> [Work item]:
Using the records below, output the stretch that opens with the line containing "let n := a.toNat" and closes with the line containing "(section 11.4). -/", exactly and including both lines, with nothing more.

[Items from a data source]
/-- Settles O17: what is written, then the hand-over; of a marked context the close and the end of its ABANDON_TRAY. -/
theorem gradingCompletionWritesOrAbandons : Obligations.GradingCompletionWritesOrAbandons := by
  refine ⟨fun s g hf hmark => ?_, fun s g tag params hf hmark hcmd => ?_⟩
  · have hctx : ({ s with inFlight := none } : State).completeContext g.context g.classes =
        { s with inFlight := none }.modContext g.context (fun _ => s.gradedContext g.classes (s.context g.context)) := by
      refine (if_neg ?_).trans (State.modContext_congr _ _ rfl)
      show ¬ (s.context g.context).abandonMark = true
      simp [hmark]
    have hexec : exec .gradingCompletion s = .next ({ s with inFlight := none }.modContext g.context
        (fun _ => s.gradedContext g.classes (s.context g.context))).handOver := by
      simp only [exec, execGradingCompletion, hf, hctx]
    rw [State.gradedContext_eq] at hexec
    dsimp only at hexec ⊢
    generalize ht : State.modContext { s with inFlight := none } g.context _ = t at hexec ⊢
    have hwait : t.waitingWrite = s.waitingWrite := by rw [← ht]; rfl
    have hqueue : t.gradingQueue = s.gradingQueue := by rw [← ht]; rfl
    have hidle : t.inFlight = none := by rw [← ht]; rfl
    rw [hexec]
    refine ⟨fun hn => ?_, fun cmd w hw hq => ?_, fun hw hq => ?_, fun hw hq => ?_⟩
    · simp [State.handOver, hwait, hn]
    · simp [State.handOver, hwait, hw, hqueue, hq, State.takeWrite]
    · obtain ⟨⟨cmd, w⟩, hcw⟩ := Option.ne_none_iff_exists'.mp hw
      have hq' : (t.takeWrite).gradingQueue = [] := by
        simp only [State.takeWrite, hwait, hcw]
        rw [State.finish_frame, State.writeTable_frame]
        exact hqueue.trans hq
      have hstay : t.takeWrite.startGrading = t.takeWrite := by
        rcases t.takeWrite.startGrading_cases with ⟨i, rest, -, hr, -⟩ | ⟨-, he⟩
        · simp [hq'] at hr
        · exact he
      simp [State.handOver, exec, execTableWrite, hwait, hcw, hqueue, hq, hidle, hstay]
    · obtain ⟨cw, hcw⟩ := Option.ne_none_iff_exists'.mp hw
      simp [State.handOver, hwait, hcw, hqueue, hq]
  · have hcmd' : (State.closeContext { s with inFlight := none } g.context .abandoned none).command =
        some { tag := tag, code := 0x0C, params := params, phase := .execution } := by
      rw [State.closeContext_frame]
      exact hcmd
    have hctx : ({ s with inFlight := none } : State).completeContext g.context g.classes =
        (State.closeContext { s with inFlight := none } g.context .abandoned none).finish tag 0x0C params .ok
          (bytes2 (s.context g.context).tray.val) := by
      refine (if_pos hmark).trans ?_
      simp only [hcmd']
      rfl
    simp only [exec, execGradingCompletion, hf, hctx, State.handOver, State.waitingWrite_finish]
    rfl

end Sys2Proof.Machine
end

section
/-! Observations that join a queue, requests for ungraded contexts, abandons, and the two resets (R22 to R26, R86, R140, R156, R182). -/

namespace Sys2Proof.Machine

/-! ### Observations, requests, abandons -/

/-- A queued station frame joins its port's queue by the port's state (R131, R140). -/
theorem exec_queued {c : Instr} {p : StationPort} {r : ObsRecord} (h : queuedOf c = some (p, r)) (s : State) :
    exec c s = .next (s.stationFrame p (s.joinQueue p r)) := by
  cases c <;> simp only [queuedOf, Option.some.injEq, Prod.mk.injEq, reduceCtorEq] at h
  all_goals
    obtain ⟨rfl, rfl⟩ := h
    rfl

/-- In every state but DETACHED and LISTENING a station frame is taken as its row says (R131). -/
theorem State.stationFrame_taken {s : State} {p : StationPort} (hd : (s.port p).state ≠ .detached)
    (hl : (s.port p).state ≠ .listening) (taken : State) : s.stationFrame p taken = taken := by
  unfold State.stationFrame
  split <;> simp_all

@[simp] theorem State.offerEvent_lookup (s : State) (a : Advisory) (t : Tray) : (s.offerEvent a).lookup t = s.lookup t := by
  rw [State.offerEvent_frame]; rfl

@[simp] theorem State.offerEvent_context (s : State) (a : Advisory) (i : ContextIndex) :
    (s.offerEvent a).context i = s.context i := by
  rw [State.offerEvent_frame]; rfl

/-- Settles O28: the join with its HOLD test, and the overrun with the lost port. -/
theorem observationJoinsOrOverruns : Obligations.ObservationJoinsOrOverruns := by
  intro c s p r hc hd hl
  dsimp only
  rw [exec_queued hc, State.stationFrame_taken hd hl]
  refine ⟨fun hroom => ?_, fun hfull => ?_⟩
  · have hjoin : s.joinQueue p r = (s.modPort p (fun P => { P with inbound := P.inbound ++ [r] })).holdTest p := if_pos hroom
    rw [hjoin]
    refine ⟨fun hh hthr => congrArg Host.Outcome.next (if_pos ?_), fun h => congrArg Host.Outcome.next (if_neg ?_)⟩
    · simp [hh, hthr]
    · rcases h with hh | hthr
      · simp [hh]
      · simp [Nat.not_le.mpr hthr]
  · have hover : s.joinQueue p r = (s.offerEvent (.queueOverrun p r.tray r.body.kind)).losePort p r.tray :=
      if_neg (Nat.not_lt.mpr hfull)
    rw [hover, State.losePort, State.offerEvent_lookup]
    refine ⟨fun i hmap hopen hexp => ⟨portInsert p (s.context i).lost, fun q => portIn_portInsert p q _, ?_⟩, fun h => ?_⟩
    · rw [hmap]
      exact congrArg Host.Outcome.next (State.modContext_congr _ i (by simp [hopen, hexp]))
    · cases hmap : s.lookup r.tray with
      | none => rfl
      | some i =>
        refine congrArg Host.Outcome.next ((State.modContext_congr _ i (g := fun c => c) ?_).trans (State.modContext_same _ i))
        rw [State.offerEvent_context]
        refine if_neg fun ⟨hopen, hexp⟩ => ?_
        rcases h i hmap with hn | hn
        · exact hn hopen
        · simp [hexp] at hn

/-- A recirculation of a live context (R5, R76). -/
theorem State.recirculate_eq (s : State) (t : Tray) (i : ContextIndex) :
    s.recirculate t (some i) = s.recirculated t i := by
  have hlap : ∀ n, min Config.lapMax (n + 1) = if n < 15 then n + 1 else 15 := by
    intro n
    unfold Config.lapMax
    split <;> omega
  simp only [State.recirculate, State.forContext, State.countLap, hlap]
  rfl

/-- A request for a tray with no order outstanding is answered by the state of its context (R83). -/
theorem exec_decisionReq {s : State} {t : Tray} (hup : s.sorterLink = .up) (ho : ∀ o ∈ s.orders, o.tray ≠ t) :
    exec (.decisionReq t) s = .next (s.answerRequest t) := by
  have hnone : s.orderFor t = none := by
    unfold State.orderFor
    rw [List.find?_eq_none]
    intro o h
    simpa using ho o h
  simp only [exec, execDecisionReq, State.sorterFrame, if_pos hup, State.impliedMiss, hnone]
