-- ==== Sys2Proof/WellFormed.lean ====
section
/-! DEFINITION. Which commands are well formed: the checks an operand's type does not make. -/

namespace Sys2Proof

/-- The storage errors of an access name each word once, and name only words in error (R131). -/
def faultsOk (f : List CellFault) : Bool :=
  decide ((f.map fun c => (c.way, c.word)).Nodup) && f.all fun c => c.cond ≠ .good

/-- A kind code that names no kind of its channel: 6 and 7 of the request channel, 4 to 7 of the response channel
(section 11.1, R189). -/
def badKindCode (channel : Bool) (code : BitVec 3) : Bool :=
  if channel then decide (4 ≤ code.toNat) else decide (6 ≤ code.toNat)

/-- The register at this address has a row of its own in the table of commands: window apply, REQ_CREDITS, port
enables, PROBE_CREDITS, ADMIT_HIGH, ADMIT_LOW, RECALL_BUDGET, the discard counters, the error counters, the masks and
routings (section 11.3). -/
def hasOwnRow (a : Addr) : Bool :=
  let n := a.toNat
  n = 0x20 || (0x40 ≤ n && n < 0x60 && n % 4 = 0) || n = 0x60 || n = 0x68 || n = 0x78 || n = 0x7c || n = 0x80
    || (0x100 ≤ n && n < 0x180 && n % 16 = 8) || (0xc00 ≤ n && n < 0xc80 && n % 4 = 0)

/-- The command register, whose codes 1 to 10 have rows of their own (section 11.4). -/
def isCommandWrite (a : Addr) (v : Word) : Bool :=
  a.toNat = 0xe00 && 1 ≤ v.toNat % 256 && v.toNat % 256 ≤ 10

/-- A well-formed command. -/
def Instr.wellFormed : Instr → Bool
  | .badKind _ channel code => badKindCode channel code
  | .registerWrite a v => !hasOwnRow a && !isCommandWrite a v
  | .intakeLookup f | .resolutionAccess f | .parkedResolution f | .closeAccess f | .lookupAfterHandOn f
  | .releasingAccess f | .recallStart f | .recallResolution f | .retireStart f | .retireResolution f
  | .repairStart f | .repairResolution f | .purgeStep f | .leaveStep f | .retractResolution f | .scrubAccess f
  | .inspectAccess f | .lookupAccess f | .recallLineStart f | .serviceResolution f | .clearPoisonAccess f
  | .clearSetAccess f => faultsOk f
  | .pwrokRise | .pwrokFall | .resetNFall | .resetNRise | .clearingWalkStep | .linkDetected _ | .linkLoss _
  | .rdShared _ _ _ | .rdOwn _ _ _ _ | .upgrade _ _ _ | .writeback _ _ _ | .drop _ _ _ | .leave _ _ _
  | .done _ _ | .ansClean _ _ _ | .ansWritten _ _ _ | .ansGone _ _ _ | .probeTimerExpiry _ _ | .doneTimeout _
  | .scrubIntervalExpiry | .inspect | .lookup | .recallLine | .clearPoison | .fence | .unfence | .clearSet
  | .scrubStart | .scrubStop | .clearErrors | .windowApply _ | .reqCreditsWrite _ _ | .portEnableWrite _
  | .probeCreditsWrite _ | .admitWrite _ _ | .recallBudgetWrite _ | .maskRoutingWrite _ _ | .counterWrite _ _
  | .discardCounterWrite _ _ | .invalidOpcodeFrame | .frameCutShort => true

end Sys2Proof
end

> [Task response]:
  let n := a.toNat
  n = 0x20 || (0x40 ≤ n && n < 0x60 && n % 4 = 0) || n = 0x60 || n = 0x68 || n = 0x78 || n = 0x7c || n = 0x80
    || (0x100 ≤ n && n < 0x180 && n % 16 = 8) || (0xc00 ≤ n && n < 0xc80 && n % 4 = 0)

/-- The command register, whose codes 1 to 10 have rows of their own (section 11.4). -/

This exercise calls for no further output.